- **WHAT IS NEEDED**
Please transcribe exactly, and only, the lines of the data below between the line holding "(R66, R76). -/" and the line holding "isC b) (.vmul", inclusive.

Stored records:
#####
/-- The 14-bit immediate of formats I and B (R55). -/
def imm14 (b mn : Nat) : Nat := b * 256 + mn
/-- The 20-bit offset of format L (R55). -/
def off20 (a b mn : Nat) : Nat := a * 2 ^ 14 + b * 256 + mn
/-- The 26-bit offset of format J (R55). -/
def off26 (d a b mn : Nat) : Nat := d * 2 ^ 20 + a * 2 ^ 14 + b * 256 + mn

/-- Major 0x07 (R66, R74). -/
def decodeShiftImm (d a b mn : Nat) : Except DecodeErr Instr :=
  let imm := imm14 b mn
  match imm / 4096 with
  | 0 => named (imm / 64 % 64 == 0) (.shli (sreg d) (sreg a) (BitVec.ofNat 6 (imm % 64)))
  | 1 => named (imm / 64 % 64 == 0) (.shri (sreg d) (sreg a) (BitVec.ofNat 6 (imm % 64)))
  | 2 => named (imm / 64 % 64 == 0) (.srai (sreg d) (sreg a) (BitVec.ofNat 6 (imm % 64)))
  | _ => unlisted

/-- Major 0x0F (R66, R214). -/
def decodeAmo (d a b mn : Nat) : Except DecodeErr Instr :=
  let imm := imm14 b mn
  match AmoOp.ofCode (imm / 1024), AmoOrder.ofCode (imm / 128 % 8), Scope.ofCode (imm / 16 % 8) with
  | some p, some o, some s =>
      named (imm % 8 == 0 && (p != .cas || d % 2 == 0)) (.amo (sreg d) (sreg a) p o s (imm / 8 % 2 == 1))
  | _, _, _ => unlisted

/-- Major 0x1A (R66, R85). -/
def decodeSetvl (d a b mn : Nat) : Except DecodeErr Instr :=
  let imm := imm14 b mn
  if imm / 8192 == 0 then named (imm % 8192 == 0) (.setvl (sreg d) (sreg a))
  else named true (.setvlx (sreg d) (sreg a) (BitVec.ofNat 13 (imm % 8192)))

/-- Major 0x1D (R66, R76). -/
def decodeBitField (d a b mn : Nat) : Except DecodeErr Instr :=
  let imm := imm14 b mn
  match imm / 4096 with
  | 0 => named true (.bext (sreg d) (sreg a) (BitVec.ofNat 6 (imm / 64 % 64)) (BitVec.ofNat 6 (imm % 64)))
  | 1 => named true (.bins (sreg d) (sreg a) (BitVec.ofNat 6 (imm / 64 % 64)) (BitVec.ofNat 6 (imm % 64)))
  | 2 => named (imm % 64 == 0) (.fsh (sreg d) (sreg a) (BitVec.ofNat 6 (imm / 64 % 64)))
  | _ => unlisted

/-- Major 0x20 (R66, R140). Minor bit 7 is mrg. -/
def decodeValu (d a b mn : Nat) : Except DecodeErr Instr :=
  match mn % 128 with
  | 0x0 => named (isC d && isC a && isC b) (.vadd (creg d) (creg a) (creg b) (mn / 128 == 1))
  | 0x1 => named (isC d && isC a && isC b) (.vsub (creg d) (creg a) (creg b) (mn / 128 == 1))
  | 0x2 => named (isC d && isC a && isC b) (.vmul (creg d) (creg a) (creg b) (mn / 128 == 1))
  | 0x3 => named (isC d && isC a && isC b) (.vfma (creg d) (creg a) (creg b) (mn / 128 == 1))
  | 0x4 => named (isC d && isC a && isC b) (.vfms (creg d) (creg a) (creg b) (mn / 128 == 1))
  | 0x5 => named (isC d && isC a && isC b) (.vdiv (creg d) (creg a) (creg b) (mn / 128 == 1))
  | 0x6 => named (isC d && isC a && isC b) (.vmin (creg d) (creg a) (creg b) (mn / 128 == 1))
  | 0x7 => named (isC d && isC a && isC b) (.vmax (creg d) (creg a) (creg b) (mn / 128 == 1))
  | 0x8 => named (isC d && isC a && isC b) (.vand (creg d) (creg a) (creg b) (mn / 128 == 1))
  | 0x9 => named (isC d && isC a && isC b) (.vor (creg d) (creg a) (creg b) (mn / 128 == 1))
  | 0xa => named (isC d && isC a && isC b) (.vxor (creg d) (creg a) (creg b) (mn / 128 == 1))
  | 0xb => named (isC d && isC a && isC b) (.vshl (creg d) (creg a) (creg b) (mn / 128 == 1))
  | 0xc => named (isC d && isC a && isC b) (.vshr (creg d) (creg a) (creg b) (mn / 128 == 1))
  | 0xd => named (isC d && isC a && isC b) (.vsra (creg d) (creg a) (creg b) (mn / 128 == 1))
  | 0xe => named (isC d && isC a && isC b) (.vfsh (creg d) (creg a) (creg b) (mn / 128 == 1))
  | 0xf => named (isC d && isC a && isC b) (.vbext (creg d) (creg a) (creg b) (mn / 128 == 1))
  | 0x10 => named (isC d && isC a && b == 0) (.vabs (creg d) (creg a) (mn / 128 == 1))
  | 0x11 => named (isC d && isC a && b == 0) (.vneg (creg d) (creg a) (mn / 128 == 1))
  | 0x12 => named (isC d && isC a && b == 0) (.vpopc (creg d) (creg a) (mn / 128 == 1))
  | 0x13 => named (isC d && isC a && b == 0) (.vclz (creg d) (creg a) (mn / 128 == 1))
  | c => if c / 8 == 3 then named (isC d && isC a && isC b) (.vsel (creg d) (creg a) (creg b) (mreg (c % 8)) (mn / 128 == 1))
      else unlisted

/-- Major 0x21 (R66, R140). -/
def decodeValuScalar (d a b mn : Nat) : Except DecodeErr Instr :=
  match mn % 128 with
  | 0x0 => named (isC d && isC a) (.vaddScalar (creg d) (creg a) (sreg b) (mn / 128 == 1))
  | 0x1 => named (isC d && isC a) (.vsubScalar (creg d) (creg a) (sreg b) (mn / 128 == 1))
  | 0x2 => named (isC d && isC a) (.vmulScalar (creg d) (creg a) (sreg b) (mn / 128 == 1))
  | 0x3 => named (isC d && isC a) (.vfmaScalar (creg d) (creg a) (sreg b) (mn / 128 == 1))
  | 0x4 => named (isC d && isC a) (.vfmsScalar (creg d) (creg a) (sreg b) (mn / 128 == 1))
  | 0x5 => named (isC d && isC a) (.vdivScalar (creg d) (creg a) (sreg b) (mn / 128 == 1))
  | 0x6 => named (isC d && isC a) (.vminScalar (creg d) (creg a) (sreg b) (mn / 128 == 1))
  | 0x7 => named (isC d && isC a) (.vmaxScalar (creg d) (creg a) (sreg b) (mn / 128 == 1))
  | 0x8 => named (isC d && isC a) (.vandScalar (creg d) (creg a) (sreg b) (mn / 128 == 1))
  | 0x9 => named (isC d && isC a) (.vorScalar (creg d) (creg a) (sreg b) (mn / 128 == 1))
  | 0xa => named (isC d && isC a) (.vxorScalar (creg d) (creg a) (sreg b) (mn / 128 == 1))
  | 0xb => named (isC d && isC a) (.vshlScalar (creg d) (creg a) (sreg b) (mn / 128 == 1))
  | 0xc => named (isC d && isC a) (.vshrScalar (creg d) (creg a) (sreg b) (mn / 128 == 1))
  | 0xd => named (isC d && isC a) (.vsraScalar (creg d) (creg a) (sreg b) (mn / 128 == 1))
  | 0xe => named (isC d && isC a) (.vfshScalar (creg d) (creg a) (sreg b) (mn / 128 == 1))
  | 0xf => named (isC d && isC a) (.vbextScalar (creg d) (creg a) (sreg b) (mn / 128 == 1))
  | c => if c / 8 == 3 then named (isC d && isC a) (.vselScalar (creg d) (creg a) (sreg b) (mreg (c % 8)) (mn / 128 == 1))
      else unlisted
#####
- **RESPONSE TO THE EXERCISE**
/-- Major 0x1D (R66, R76). -/
def decodeBitField (d a b mn : Nat) : Except DecodeErr Instr :=
  let imm := imm14 b mn
  match imm / 4096 with
  | 0 => named true (.bext (sreg d) (sreg a) (BitVec.ofNat 6 (imm / 64 % 64)) (BitVec.ofNat 6 (imm % 64)))
  | 1 => named true (.bins (sreg d) (sreg a) (BitVec.ofNat 6 (imm / 64 % 64)) (BitVec.ofNat 6 (imm % 64)))
  | 2 => named (imm % 64 == 0) (.fsh (sreg d) (sreg a) (BitVec.ofNat 6 (imm / 64 % 64)))
  | _ => unlisted

/-- Major 0x20 (R66, R140). Minor bit 7 is mrg. -/
def decodeValu (d a b mn : Nat) : Except DecodeErr Instr :=
  match mn % 128 with
  | 0x0 => named (isC d && isC a && isC b) (.vadd (creg d) (creg a) (creg b) (mn / 128 == 1))
  | 0x1 => named (isC d && isC a && isC b) (.vsub (creg d) (creg a) (creg b) (mn / 128 == 1))
  | 0x2 => named (isC d && isC a && isC b) (.vmul (creg d) (creg a) (creg b) (mn / 128 == 1))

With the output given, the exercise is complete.